The above should give you something like:

array (
  '0' => array (
    '0' => "<td class='heading'>1",
    '1' => "<td rowspan='1' class='empty'>"
    '2' => "<td rowspan='5' class='value'>3D<br/>009<br/>Hk<br/><br/><br/>"
    ...
  ),
  '0' => array (
    '0' => "<td class='heading'>2",
    '1' => "<td rowspan='2' class='empty'>"
    '2' => "<td rowspan='3' class='value'>Hk<br/>"
    ...
  ),
)

Now that you have that, you can scan across each row, and where you preg_match a rowspan, you'd have to create a copy of that cell's information into the row below (in the right place) so as to actually create a complete table structure (without rowspans).

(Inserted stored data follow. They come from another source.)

/-- R142: no command that configures DEC is a read. -/
theorem isLegalRead_of_isDecConfig {i : Instr} (h : isDecConfig i = true) : isLegalRead i = false := by
  cases i with
  | decRd reg => exact nomatch h
  | encRd reg => exact nomatch h
  | _ => rfl

/-- R202, R205: the status word of a run that ended without a fault. -/
theorem statusWord_done : statusWord 0#4 .done = 0x00000002#32 := by decide

/-- R223 step 6: the words the reads after a run of ENC answer. -/
theorem runCommands_encReads (s : State) :
    runCommands encReads s =
      .next { s with rsp := s.rsp ++ [eStatus s.enc, s.enc.eOrig, s.enc.ePayload, s.enc.ePad.zeroExtend 32] } := by
  simp [encReads, runCommands, exec, execEncRd, encReadReg, respond]

/-- R205: the unit reports `DONE` and no fault. -/
theorem EncDone.eStatus_eq {T : CodeMap} {D : List Byte} {e : EncState} (h : EncDone T D e) :
    eStatus e = 0x00000002#32 := by
  rw [eStatus, h.noErr, h.done, statusWord_done]

/-! ### A run of DEC over a payload -/

/-- R182: a run of DEC configured by `nodes` reads no register. -/
theorem isLegalRead_of_mem_decRun {nodes : List Instr} (hnodes : ∀ i ∈ nodes, isDecConfig i = true)
    (orig pcount pad root : Word) (P : List Byte) :
    ∀ i ∈ decRun nodes orig pcount pad root P, isLegalRead i = false := by
  simp only [decRun, decCfg, decPuts, List.forall_mem_append, List.forall_mem_cons, List.forall_mem_map]
  have hread : ∀ i ∈ nodes, isLegalRead i = false := fun i hi => isLegalRead_of_isDecConfig (hnodes i hi)
  simpa [isLegalRead] using hread

/-- R148: over the payload of `D`, with a tree that agrees with the codes and the three counts of R104, DEC emits `D`. -/
theorem runCommands_decRun_payload {nodes : List Instr} {T : CodeMap} {root : Handle} {D : List Byte}
    {orig pcount pad : Word} (hnodes : ∀ i ∈ nodes, isDecConfig i = true) (hagree : Agree T (treeLeft nodes) root)
    (hD : ∀ d ∈ D, (T d).isSome) (horig : orig.toNat = D.length) (hpcount : pcount.toNat = (payload T D).length)
    (hpad : pad.toNat = padOf T D) (s : State) :
    ∃ t, runCommands (decRun nodes orig pcount pad (root.zeroExtend 32) (payload T D)) s = .next t ∧
      dStatus t.dec = 0x00000002#32 ∧ t.decOut = s.decOut ++ D ∧ t.rsp = s.rsp := by
  obtain ⟨t, ht, hend⟩ := runCommands_decRun
    (List.forall_mem_append.mpr ⟨hnodes, isDecConfig_of_mem_decCfg (orig := orig) (payload := pcount) (pad := pad)⟩)
    (payload T D) s
  have hroot : BitVec.ofNat 9 (root.zeroExtend 32).toNat = root := by
    rw [BitVec.ofNat_toNat, BitVec.zeroExtend, BitVec.setWidth_setWidth_of_le _ (by decide), BitVec.setWidth_eq]
  rw [setupLeft_append_decCfg, horig, hpcount, hpad, hroot] at hend
  rw [← List.append_assoc [Instr.decReset]] at ht
  have hrsp := runCommands_rsp (isLegalRead_of_mem_decRun hnodes _ _ _ _ _) ht
  cases hend with
  | done ok st noErr _ _ emitted =>
    cases ok.symm.trans (decompressPayload_payload hagree hD)
    exact ⟨t, ht, by rw [dStatus, noErr, st, statusWord_done], emitted, hrsp⟩
  | stopped error => exact nomatch error.symm.trans (decompressPayload_payload hagree hD)

/-! ### The two flows -/

/-- R181: `compress` writes the container from the counts read back and the bytes emitted. -/
theorem compress_of_run {D : List Byte} {F : FreqTable} {t : State} {bytes : List Byte} (hF : freqTable D = some F)
    (hrun : runCommands (encRun (codesOfFreqs F) D) State.reset = .next t) (hst : eStatus t.enc = 0x00000002#32)
    (hrsp : t.rsp = [])
    (hw : Container.write ⟨t.enc.eOrig, t.enc.ePayload, t.enc.ePad.zeroExtend 32, F, t.encOut⟩ = some bytes) :
    compress D = some (bytes, compressedSize t.encOut bytes) := by
  have hreads := (runCommands_append _ encReads _ _ hrun).trans (runCommands_encReads t)
  simp only [compress, hF, hreads, hrsp, hst, hw, List.nil_append, if_true, Option.bind_eq_bind, Option.bind_some,
    Option.pure_def]

/-- R182: `decompress` returns the bytes emitted for the container it reads. -/
theorem decompress_of_run {bytes : List Byte} {c : Container} {t : State} (hread : Container.read bytes = some c)
    (hrun : runCommands (decRun (decNodes (treeOfFreqs c.freqs)) c.originalSize c.payloadCount c.paddingBits
      ((treeOfFreqs c.freqs).root.zeroExtend 32) c.payload) State.reset = .next t)
    (hst : dStatus t.dec = 0x00000002#32) (hrsp : t.rsp = []) : decompress bytes = some t.decOut := by
  have hstatus : runCommands [.decRd 0#4] t = .next { t with rsp := t.rsp ++ [dStatus t.dec] } :=
    runCommands_cons (exec_decRd_of_some rfl)
  have hall := (runCommands_append _ [.decRd 0#4] _ _ hrun).trans hstatus
  unfold treeOfFreqs at hall
  simp only [decompress, hread, hall, hrsp, hst, List.nil_append, if_true, Option.bind_eq_bind, Option.bind_some]

/-- R178, R179: the nodes `decompress` sends are configuration commands. -/
theorem isDecConfig_of_mem_decNodes (t : BuiltTree) : ∀ i ∈ decNodes t, isDecConfig i = true := by
  intro i hi
  obtain ⟨k, hk, rfl⟩ := List.mem_mapIdx.mp hi
  exact isDecConfig_decNode _ _

end Sys2Proof.Machine

namespace Sys2Proof.Proofs

open Sys2Proof Sys2Proof.Machine

/-- Settles O55: the run of ENC leaves the payload and its counts, the container carries them with the table, and the run
of DEC walks the tree built from that table, which agrees with the codes. -/
theorem compressDecompressRoundTrip : Obligations.CompressDecompressRoundTrip := by
  intro D hlen
  obtain ⟨F, hF⟩ := exists_freqTable hlen
  refine ⟨F, hF, fun hsize => ?_⟩
  have hnodup : (F.map Prod.fst).Nodup := freqTable_keys hF ▸ occurrences_keys_nodup D
  obtain ⟨hagree, hsome, hcodes⟩ := codesAgree_of_nodup hnodup
  have hD : ∀ d ∈ D, (codeMapOf (codesOfFreqs F) d).isSome := fun d hd =>
    hsome d (by rwa [freqTable_keys hF, mem_occurrences_keys])
  obtain ⟨e, hrun, hdone⟩ :=
    runCommands_encRun hcodes hD (Nat.le_of_lt_succ hlen) (Nat.le_of_lt_succ hsize) State.reset
  have hentries : F.length ≤ Config.countMax := (FreqTable.length_le hnodup).trans (by decide)
  obtain ⟨bytes, hw⟩ : ∃ bytes, Container.write
      ⟨e.eOrig, e.ePayload, e.ePad.zeroExtend 32, F, payload (codeMapOf (codesOfFreqs F)) D⟩ = some bytes :=
    ⟨_, Container.write_of_le hentries⟩
  have hpad : (e.ePad.zeroExtend 32).toNat = padOf (codeMapOf (codesOfFreqs F)) D := by
    rw [BitVec.toNat_setWidth_of_le (by decide), hdone.pad]
  rw [← treeLeft_decNodes (treeOfFreqs_length_le hnodup)] at hagree
  obtain ⟨t, ht, hst, hout, hrsp⟩ := runCommands_decRun_payload (isDecConfig_of_mem_decNodes _) hagree hD hdone.orig
    hdone.payload hpad State.reset
  refine ⟨bytes, _, compress_of_run hF hrun hdone.eStatus_eq rfl hw, ?_⟩
  rw [decompress_of_run (Container.read_of_write hw) ht hst hrsp, hout]
  rfl

end Sys2Proof.Proofs
end

section
/-!
PROOFS for 49_command_classes.md: the transition relation of a unit's run state over the commands (R192, R206, R208).
-/

namespace Sys2Proof.Machine

/-- R192: the run state an accepted command that does not fault leaves. -/
def runStateAfter : Instr → RunState → RunState
  | .encStart, _ => .run
  | .decStart, _ => .run
  | .encFinish, _ => .done
  | .decFinish, _ => .done
  | _, st => st

/-- R192: the moves of a unit's run state by one of its commands. -/
inductive RunStateMove (i : Instr) (st : RunState) : RunState → Prop
  | reset (hreset : isReset i) : RunStateMove i st .cfg
  | read (hread : isLegalRead i = true) : RunStateMove i st st
  /-- The command is ignored in `ERR` (R206), or it faults (R204). -/
  | err (hreset : ¬ isReset i) (hread : isLegalRead i = false) : RunStateMove i st .err
  | own (hreset : ¬ isReset i) (hread : isLegalRead i = false) (hst : st ≠ .err) (hacc : acceptedIn i st = true)
      (hrd : ∀ reg, i ≠ .encRd reg ∧ i ≠ .decRd reg) : RunStateMove i st (runStateAfter i st)

theorem not_isReset_of_isResetB {i : Instr} (h : isResetB i = false) : ¬ isReset i := by
  rw [← isResetB_iff, h]
  exact Bool.false_ne_true

theorem not_isReset_of_isLegalRead {i : Instr} (h : isLegalRead i = true) : ¬ isReset i := by
  rintro (rfl | rfl) <;> exact nomatch h

/-- A body of ENC that succeeds leaves the run state R192 names. -/
theorem encBody_runState {i : Instr} {e e' : EncState} {bs : List Byte} (h : encBody i e = .ok (e', bs)) :
    e'.eSt = runStateAfter i e.eSt := by
  obtain ⟨-, -, -, hst, -⟩ := encBody_st h
  cases i with
  | decStart | decFinish => exact nomatch h
  | _ => exact hst

/-- A body of DEC that succeeds leaves the run state R192 names. -/
theorem decBody_runState {i : Instr} {d d' : DecState} {bs : List Byte} (h : decBody i d = .ok (d', bs)) :
    d'.dSt = runStateAfter i d.dSt := by
  obtain ⟨-, -, -, hst, -⟩ := decBody_st h
  cases i with
  | encStart | encFinish => exact nomatch h
  | _ => exact hst

/-- The gate of ENC around the body of a command moves the run state of ENC as R192 says. -/
theorem encCommand_runStateMove {i : Instr} {s t : State} (hreset : ¬ isReset i) (hread : isLegalRead i = false)
    (h : encCommand s (encBody i s.enc) = .next t) : RunStateMove i s.enc.eSt t.enc.eSt := by
  rcases encCommand_cases h with ⟨herr, rfl⟩ | ⟨-, c, -, rfl⟩ | ⟨hne, e, bs, hok, rfl⟩
  · rw [herr]; exact .err hreset hread
  · exact .err hreset hread
  · obtain ⟨hacc, -, hrd, -⟩ := encBody_st hok
    rw [emitEnc_field_enc, encBody_runState hok]
    exact .own hreset hread hne hacc fun reg => ⟨hrd reg, by rintro rfl; exact nomatch hok⟩

/-- The gate of DEC around the body of a command moves the run state of DEC as R192 says. -/
theorem decCommand_runStateMove {i : Instr} {s t : State} (hreset : ¬ isReset i) (hread : isLegalRead i = false)
    (h : decCommand s (decBody i s.dec) = .next t) : RunStateMove i s.dec.dSt t.dec.dSt := by
  rcases decCommand_cases h with ⟨herr, rfl⟩ | ⟨-, c, -, rfl⟩ | ⟨hne, d, bs, hok, rfl⟩
  · rw [herr]; exact .err hreset hread
  · exact .err hreset hread
  · obtain ⟨hacc, -, hrd, -⟩ := decBody_st hok
    rw [emitDec_field_dec, decBody_runState hok]
    exact .own hreset hread hne hacc fun reg => ⟨by rintro rfl; exact (nomatch hok), hrd reg⟩

/-- Every command that answers a next state moves the run state of its unit as R192 says. -/
theorem exec_runStateMove {i : Instr} {s t : State} (h : exec i s = .next t) :
    RunStateMove i (runState i.unit s) (runState i.unit t) := by
  rcases exec_shape h with ⟨rfl, rfl⟩ | ⟨rfl, rfl⟩ | ⟨hread, -, v, rfl, -⟩ | ⟨hread, hb, hu, hc, -⟩ |
    ⟨hread, hb, hu, hc, -⟩
  · exact .reset (.inl rfl)
  · exact .reset (.inr rfl)
  · exact .read hread
  · rw [hu]; exact encCommand_runStateMove (not_isReset_of_isResetB hb) hread hc
  · rw [hu]; exact decCommand_runStateMove (not_isReset_of_isResetB hb) hread hc

/-- R20: a command leaves the run state of the other unit. -/
theorem exec_runState_other {i : Instr} {s t : State} (h : exec i s = .next t) {u : HbcUnit} (hu : u ≠ i.unit) :
    runState u t = runState u s := by
  cases hi : i.unit with
  | enc =>
    obtain ⟨-, hdec, -⟩ := exec_frame_enc hi h
    cases u with
    | enc => exact absurd hi.symm hu
    | dec => exact congrArg DecState.dSt hdec
  | dec =>
    obtain ⟨-, henc, -⟩ := exec_frame_dec hi h
    cases u with
    | enc => exact congrArg EncState.eSt henc
    | dec => exact absurd hi.symm hu

namespace RunStateMove

variable {i : Instr} {st st' : RunState}

theorem of_isReset (h : RunStateMove i st st') (hreset : isReset i) : st' = .cfg := by
  cases h with
  | reset => rfl
  | read hread => exact absurd hreset (not_isReset_of_isLegalRead hread)
  | err hno | own hno => exact absurd hreset hno

theorem of_err (h : RunStateMove i st st') (hreset : ¬ isReset i) (hst : st = .err) : st' = .err := by
  cases h with
  | reset hr => exact absurd hr hreset
  | read => exact hst
  | err => rfl
  | own _ _ hne => exact absurd hst hne

theorem of_isLegalRead (h : RunStateMove i st st') (hread : isLegalRead i = true) : st' = st := by
  cases h with
  | reset hr => exact absurd hr (not_isReset_of_isLegalRead hread)
  | read => rfl
  | err _ hno | own _ hno => exact nomatch hno.symm.trans hread

/-- R192: a command that is neither reset nor legal read faults or is ignored, or it is an accepted one and no read. -/
theorem err_or_own (h : RunStateMove i st st') (hreset : ¬ isReset i) (hread : isLegalRead i = false) :
    st' = .err ∨ (st' = runStateAfter i st ∧ acceptedIn i st = true ∧ ∀ reg, i ≠ .encRd reg ∧ i ≠ .decRd reg) := by
  cases h with
  | reset hr => exact absurd hr hreset
  | read hr => exact nomatch hread.symm.trans hr
  | err => exact .inl rfl
  | own _ _ _ hacc hrd => exact .inr ⟨rfl, hacc, hrd⟩

end RunStateMove

end Sys2Proof.Machine

namespace Sys2Proof.Proofs

open Sys2Proof Sys2Proof.Machine

/-- Settles O30: the moves of the run state are those of `exec`, a reset, a legal read, or the gate around a body, which
succeeds only for an accepted command. -/
theorem runStateTransitions : Obligations.RunStateTransitions := by
  intro i s t h
  have hmove := exec_runStateMove h
  refine ⟨fun _ hu => exec_runState_other h hu, hmove.of_isReset, hmove.of_err, hmove.of_isLegalRead,
    fun hreset hread _ => ?_⟩
  rcases hmove.err_or_own hreset hread with herr | ⟨hafter, hacc, hrd⟩
  · exact ⟨fun _ => herr, fun _ _ => herr, .inl herr⟩
  · refine ⟨fun hno => ?_, fun reg hreg => ?_, .inr ?_⟩
    · exact nomatch hno.symm.trans hacc
    · exact (not_or.mpr (hrd reg) hreg).elim
    · cases i <;> exact hafter

end Sys2Proof.Proofs
end

section
/-!
PROOFS for 60_exceptions.md: how a unit comes into `ERR` (R204), what it does there (R206), and how it leaves (R207).
-/

namespace Sys2Proof

theorem unitOf_of_not_getLsbD {h : Word} (hb : h.getLsbD 31 = false) : unitOf h = .enc :=
  if_neg (Bool.eq_false_iff.mp hb)

theorem unitOf_of_getLsbD {h : Word} (hb : h.getLsbD 31 = true) : unitOf h = .dec := if_pos hb

theorem getLsbD_of_unitOf_enc {h : Word} (hu : unitOf h = .enc) : h.getLsbD 31 = false :=
  Bool.eq_false_iff.mpr fun hb => nomatch hu.symm.trans (unitOf_of_getLsbD hb)

theorem getLsbD_of_unitOf_dec {h : Word} (hu : unitOf h = .dec) : h.getLsbD 31 = true :=
  Bool.eq_true_of_not_eq_false fun hb => nomatch hu.symm.trans (unitOf_of_not_getLsbD hb)

namespace Machine

/-- Everything a step can do, with what the decoder says of the words it takes. -/
theorem step_cases_decode {s t : State} (h : step s = .next t) :
    t = s ∨ ∃ hd ext rest, s.cmd = hd :: (ext ++ rest) ∧ ext.length = extWords hd ∧
      ((∃ i, decode hd ext = .ok i ∧ exec i { s with cmd := rest } = .next t) ∨
        execIllegal (unitOf hd) { s with cmd := rest } = .next t) := by
  cases hf : frame s.cmd with
  | none => exact .inl (Host.Outcome.next.inj ((step_of_no_frame hf).symm.trans h)).symm
  | some f =>
    obtain ⟨hd, ext, rest⟩ := f
    obtain ⟨hcmd, hlen⟩ := frame_some hf
    refine .inr ⟨hd, ext, rest, hcmd, hlen, ?_⟩
    cases hdec : decode hd ext with
    | ok i => exact .inl ⟨i, rfl, (step_of_decode hcmd hlen hdec).symm.trans h⟩
    | error e => exact .inr ((step_of_decode_error hcmd hlen hdec).symm.trans h)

/// can't use foreach here because we want to modify the array within the loop
$lof = count($rows);
for ( $rkey=0; $rkey<$lof; $rkey++ ) {
  /// pull out the row
  $row = $rows[$rkey];
  foreach ( $row as $ckey => $cell ) {
    if ( preg_match('/ rowspan=.([0-9]+)./', $cell, $regs) ) {
      $rowspan = (int) $regs[1];
      if ( $rowspan > 1 ) {
        /// there was a gotcha here, I realised afterwards i was constructing
        /// a replacement pattern that looked like this '$14$2'. Which meant
        /// the system tried to find a group at offset 14. To get around this
        /// problem, PHP allows the group reference numbers to be wraped with {}.
        /// so we now get the value of '$1' and '$2' inserted around a literal number
        $newcell = preg_replace('/( rowspan=.)[0-9]+(.)/', '${1}'.($rowspan-1).'${2}', $cell);
        array_splice( $rows[$rkey+1], $ckey, $newcell );
      }
    }
  }
}

The above should normalise the table so that the rowspans are no longer a problem.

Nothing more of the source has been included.